▶ Aim of the task: Gather every line from the entries below that includes "pitch".

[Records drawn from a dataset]
-- ==== Sys2Proof/Machine/Report.lean ====
section
/-!
DEFINITION. The values of the read-only replies, as bytes: GET_INFO (R204), GET_STATUS (R205), READ_CONDITIONS (R192),
READ_COUNTERS (R194), GET_PROCEDURE_RESULT (R171). The coding is R215's: see notes/assumptions, entry 13.
-/

namespace Sys2Proof.Machine

/-- A set of enumerated values: one bit for each value, in order (R215). -/
def bitsByte (bs : List Bool) : List Byte := flagsByte bs

/-- Seconds, milliseconds, counts and the like: 4 bytes. -/
def countBytes (n : Nat) : List Byte := leBytes 4 n

/-- A time left until an expiry, none when nothing runs. -/
def leftBytes (now : Nat) (t : Option Nat) : List Byte := optBytes 4 (t.map fun e => countBytes (e - now))

/-! ### GET_INFO (R204) -/

/-- The lanes of a MAXLANES strap. -/
def maxLanesNumber : MaxLanes → Nat
  | .one => 1
  | .two => 2
  | .four => 4

/-- The straps' values (R206): a number, an enumerated value, two settings. -/
def strapsBytes (x : Straps) : List Byte :=
  countBytes (maxLanesNumber x.maxLanes) ++ codeByte x.fallback.ctorIdx ++ boolByte x.serviceEn ++
    boolByte x.storePresent

/-- The store state by its place in R204; the model's own value before the load has the next code. -/
def StoreState.code : StoreState → Nat
  | .loaded => 0
  | .defaultedAbsent => 1
  | .defaultedBad => 2
  | .loading => 3

/-- The controlling port, or none. -/
def rolePort (c : Cmu) : List Byte := optBytes 1 (c.role.map fun p => codeByte (portCode p))

/-- R204: the values of GET_INFO. -/
def State.infoBytes (s : State) (carrying : Port) : List Byte :=
  Config.partCode ++ countBytes Config.revision ++ strapsBytes s.straps ++ codeByte s.cmu.storeState.code ++
    rolePort s.cmu ++ codeByte (portCode carrying) ++ timeBytes s.lt

/-! ### GET_STATUS (R205), group by group -/

/-- The link states by their place in 1.1. -/
def Link.code : Link → Nat
  | .down _ => 0
  | .training .. => 1
  | .active _ => 2
  | .retrain .. => 3
  | .sleep => 4

/-- The current gear and lanes (R1). -/
def Link.channel : Link → Option Channel
  | .active c => some c
  | .retrain c _ _ => some c
  | _ => none

/-- The attempt number, held in TRAINING and RETRAIN. -/
def Link.attempt : Link → Option Nat
  | .training n _ _ => some n
  | .retrain _ n _ => some n
  | _ => none

/-- LINK. -/
def State.linkBytes (s : State) : List Byte :=
  let t := s.tlc
  codeByte t.link.code ++ optBytes 1 (t.link.channel.map fun c => codeByte c.gear.ctorIdx) ++
    optBytes 1 (t.link.channel.map fun c => codeByte c.lanes.mask.toNat) ++
    optBytes 1 (t.features.map fun f => bitsByte [f.sleep, f.wakeBeacon]) ++ optBytes 4 (t.offer.map countBytes) ++
    countBytes t.lineDelay ++ numBytes t.offset ++ codeByte (if t.basis = .free then 1 else 0) ++
    countBytes t.threshold ++ optBytes 4 (t.link.attempt.map countBytes)

/-- The IMU states by their place in 2.2. -/
def ImuState.code : ImuState → Nat
  | .off => 0
  | .starting .. => 1
  | .running => 2
  | .fault _ => 3

/-- MOTION. -/
def State.motionBytes (s : State) : List Byte :=
  let m := s.msu
  codeByte m.a.state.code ++ codeByte m.b.state.code ++ countBytes s.effectiveRate ++ leBytes 2 m.requestedRate ++
    countBytes m.queue.length ++ codeByte m.wear.code ++
    (leBytes 2 m.wornThreshold ++ leBytes 2 m.removedThreshold ++ leBytes 2 m.awayTime) ++
    optBytes 4 (m.wearReading.map countBytes)

/-- ORIENTATION. -/
def State.orientationBytes (s : State) : List Byte :=
  let o := s.oin
  o.angles.bytes ++ o.residues.bytes ++ o.rates.bytes ++ codeByte (sensorCode o.primary) ++
    boolByte o.failoverPending ++ countBytes o.ring.length ++
    optBytes 8 (o.ring.getLast?.map fun e => timeBytes e.time) ++ o.axisMap.bytes ++ o.biasA.bytes ++ o.biasB.bytes ++
    optBytes 12 (o.pose.map Angles.bytes)

/-- A slot's record (4.2); a FREE slot's other fields are none. -/
def Slot.bytes (t : Slot) : List Byte :=
  let used (v : List Byte) : Option (List Byte) := if t.state = .free then none else some v
  codeByte t.state.ctorIdx ++ optBytes 4 (used (leBytes 4 t.frame.toNat)) ++
    optBytes 12 (if t.state = .free then none else t.pose.map Angles.bytes) ++
    optBytes 8 (used (timeBytes t.renderTime)) ++ optBytes 4 (used (countBytes t.left.length)) ++
    optBytes 4 (used (countBytes t.right.length)) ++ optBytes 4 (used (countBytes t.repeats)) ++
    optBytes 1 (used (bitsByte [t.unposed, t.clamped]))

/-- PICTURE. -/
def State.pictureBytes (s : State) : List Byte :=
  s.fst.profile.bytes ++ s.fst.slots.toList.flatMap Slot.bytes ++
    optBytes 4 (s.fst.newest.map fun n => leBytes 4 n.toNat) ++ codeByte s.sou.scanOut.ctorIdx

/-- A pair of numbers. -/
def pairBytes (u v : Int) : List Byte := numBytes u ++ numBytes v

/-- A shift record (5.7). -/
def ShiftRecord.bytes (r : ShiftRecord) : List Byte :=
  codeByte r.basis.ctorIdx ++ optBytes 8 (r.blankStart.map fun t => timeBytes t) ++
    optBytes 8 (r.display.map fun t => timeBytes t) ++ optBytes 4 (r.lead.map numBytes) ++ boolByte r.leadClamped ++
    optBytes 8 (r.predicted.map fun y => pairBytes y.yaw y.pitch) ++
    optBytes 8 (r.error.map fun y => pairBytes y.yaw y.pitch) ++ pairBytes r.unclamped.h r.unclamped.v ++
    pairBytes r.applied.h r.applied.v ++ boolByte r.clamped

/-- SHIFT. DESIGN CHOICE 13: eye by eye, each with its applied shifts and then its record. -/
def State.shiftBytes (s : State) : List Byte :=
  pairBytes s.sou.left.applied.h s.sou.left.applied.v ++ s.sou.left.bytes ++
    pairBytes s.sou.right.applied.h s.sou.right.applied.v ++ s.sou.right.bytes

/-- The staged set as in STAGE_PULSES. -/
def PulseSet.staged (p : PulseSet) : List Byte :=
  leBytes 2 p.left.offset ++ leBytes 2 p.left.width ++ leBytes 2 p.right.offset ++ leBytes 2 p.right.width

/-- The active set. -/
def PulseSet.active (p : PulseSet) : List Byte :=
  countBytes p.left.offset ++ countBytes p.left.width ++ countBytes p.right.offset ++ countBytes p.right.width

/-- ILLUMINATION. -/
def State.illuminationBytes (s : State) : List Byte :=
  let g := s.ilg
  g.staged.staged ++ boolByte g.interleaveRequest ++ g.active.active ++ boolByte g.interleaved ++
    optBytes 1 (g.levelAtCopy.map fun l => codeByte l.code) ++ codeByte g.output.ctorIdx ++
    bitsByte ([DarkCause.shedL3, .rail, .scan, .away].map s.causeHolds)

/-- AUDIO. -/
def State.audioBytes (s : State) : List Byte :=
  let a := s.aud
  codeByte a.playback.ctorIdx ++ leBytes 2 a.buffer.length ++ leBytes 2 a.target ++
    optBytes 4 (a.lastErr.map numBytes) ++ codeByte a.runDirection.ctorIdx ++ countBytes a.runLength ++
    codeByte a.requested ++ attenuationBytes s.effective ++ attenuationBytes a.applied ++ boolByte a.mute ++
    boolByte a.captureEnabled ++ boolByte (a.gate != .disabled) ++ leBytes 2 a.openThreshold ++ leBytes 2 a.hangover ++
    codeByte a.gate.ctorIdx ++ countBytes a.loudRun ++ countBytes a.quietRun ++ countBytes a.queue.length

/-- A measurement with its figures and cable drop. -/
def Measurement.bytes (m : Measurement) : List Byte :=
  countBytes m.vin ++ countBytes m.iin ++ countBytes m.iinEff ++ countBytes m.pIn ++ countBytes m.pLoss ++
    countBytes m.pTotal ++ countBytes m.drop

/-- The rail states by their place in 8.5. -/
def RailState.code : RailState → Nat
  | .off => 0
  | .ramping _ => 1
  | .on => 2
  | .fault => 3

/-- The ramp timer of a rail. -/
def RailState.timer : RailState → Option Nat
  | .ramping e => some e
  | _ => none

/-- POWER. DESIGN CHOICE 13: the rails one by one, each state followed by its time left. -/
def State.powerBytes (s : State) : List Byte :=
  let p := s.pmg
  optBytes 28 (p.meas.map Measurement.bytes) ++ countBytes p.budget ++ codeByte p.level.code ++ countBytes p.rise ++
    countBytes p.fall ++ codeByte p.supply.ctorIdx ++ countBytes p.cut ++ countBytes p.recovery ++
    railOrder.flatMap (fun x => codeByte (p.rails.get x).code ++ leftBytes s.lt (p.rails.get x).timer) ++
    codeByte p.target.ctorIdx ++ boolByte p.standby ++ countBytes p.rCable ++ boolByte p.testLoad ++ p.limits.bytes

/-- COMMAND. -/
def State.commandBytes (s : State) : List Byte :=
  let c := s.cmu
  rolePort c ++ countBytes c.queue.length ++ countBytes (c.queue.countP (·.complete)) ++
    countBytes c.outTether.length ++ countBytes c.outService.length ++ boolByte s.straps.serviceEn

/-- R205: the values of a group. -/
def State.groupBytes (s : State) : StatusGroup → List Byte
  | .link => s.linkBytes
  | .motion => s.motionBytes
  | .orientation => s.orientationBytes
  | .picture => s.pictureBytes
  | .shift => s.shiftBytes
  | .illumination => s.illuminationBytes
  | .audio => s.audioBytes
  | .power => s.powerBytes
  | .command => s.commandBytes

/-! ### READ_CONDITIONS (R192) and READ_COUNTERS (R194) -/

/-- Whether a notice waits in the controlling port's outgoing queue. -/
def State.noticeWaits (s : State) : Bool :=
  match s.cmu.role with
  | some p => hasWaiting (s.headSent p) (s.cmu.out p)
  | none => false

/-- R192: the values of READ_CONDITIONS. -/
def State.conditionBytes (s : State) : List Byte :=
  let n := s.ntu
  CondSet.all.flatMap (fun c => maskBytes (n.pending.get c) ++ maskBytes (n.enabled.get c)) ++ [setMask n.summary] ++
    codeByte n.holdoff ++ leftBytes s.lt n.timer ++ boolByte n.due ++ boolByte s.noticeWaits ++
    leBytes 2 n.number.toNat ++ boolByte n.attn ++ leftBytes s.lt n.quiet

/-- The counters of some groups, in the order of 10.6. -/
def countersOf (gs : List CounterGroup) : List Counter := gs.flatMap CounterGroup.members

/-- R194: the values of READ_COUNTERS. -/
def State.counterBytes (s : State) (gs : List CounterGroup) : List Byte :=
  (countersOf gs).flatMap fun c => countBytes (s.count c)

/-! ### GET_PROCEDURE_RESULT (R171) -/

/-- One value of a result record. -/
def ProcValue.bytes : ProcValue → List Byte
  | .target x => codeByte (sensorCode x)
  | .number n => numBytes n
  | .time t => timeBytes t
  | .recorded => codeByte 0
  | .pendingMark => codeByte 1

/-- R171: the progress, for CABLE_MEASURE the phase in progress and the measurements taken. -/
def Work.progress : Work → Option (Nat × Nat)
  | .cable count .. => some (min 3 (count / 1000 + 1), count)
  | _ => none

/-- The running procedure. -/
def Proc.bytes (q : Proc) : List Byte :=
  codeByte q.work.kind.ctorIdx ++ countBytes q.run ++
    optBytes 8 (q.work.progress.map fun g => countBytes g.1 ++ countBytes g.2)

/-- R170: the result record. -/
def ResultRecord.bytes (r : ResultRecord) : List Byte :=
  codeByte r.kind.ctorIdx ++ countBytes r.run ++ codeByte r.result.ctorIdx ++ timeBytes r.acceptedAt ++
    timeBytes r.endedAt ++ r.values.flatMap ProcValue.bytes

/-- R171: the values of GET_PROCEDURE_RESULT. -/
def Prr.bytes (q : Prr) : List Byte :=
  codeByte (if q.running.isSome then 1 else 0) ++ optBytes 14 (q.running.map Proc.bytes) ++
    optBytes 22 (q.result.map ResultRecord.bytes)

end Sys2Proof.Machine
end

▶ Output:
    optBytes 8 (r.predicted.map fun y => pairBytes y.yaw y.pitch) ++
    optBytes 8 (r.error.map fun y => pairBytes y.yaw y.pitch) ++ pairBytes r.unclamped.h r.unclamped.v ++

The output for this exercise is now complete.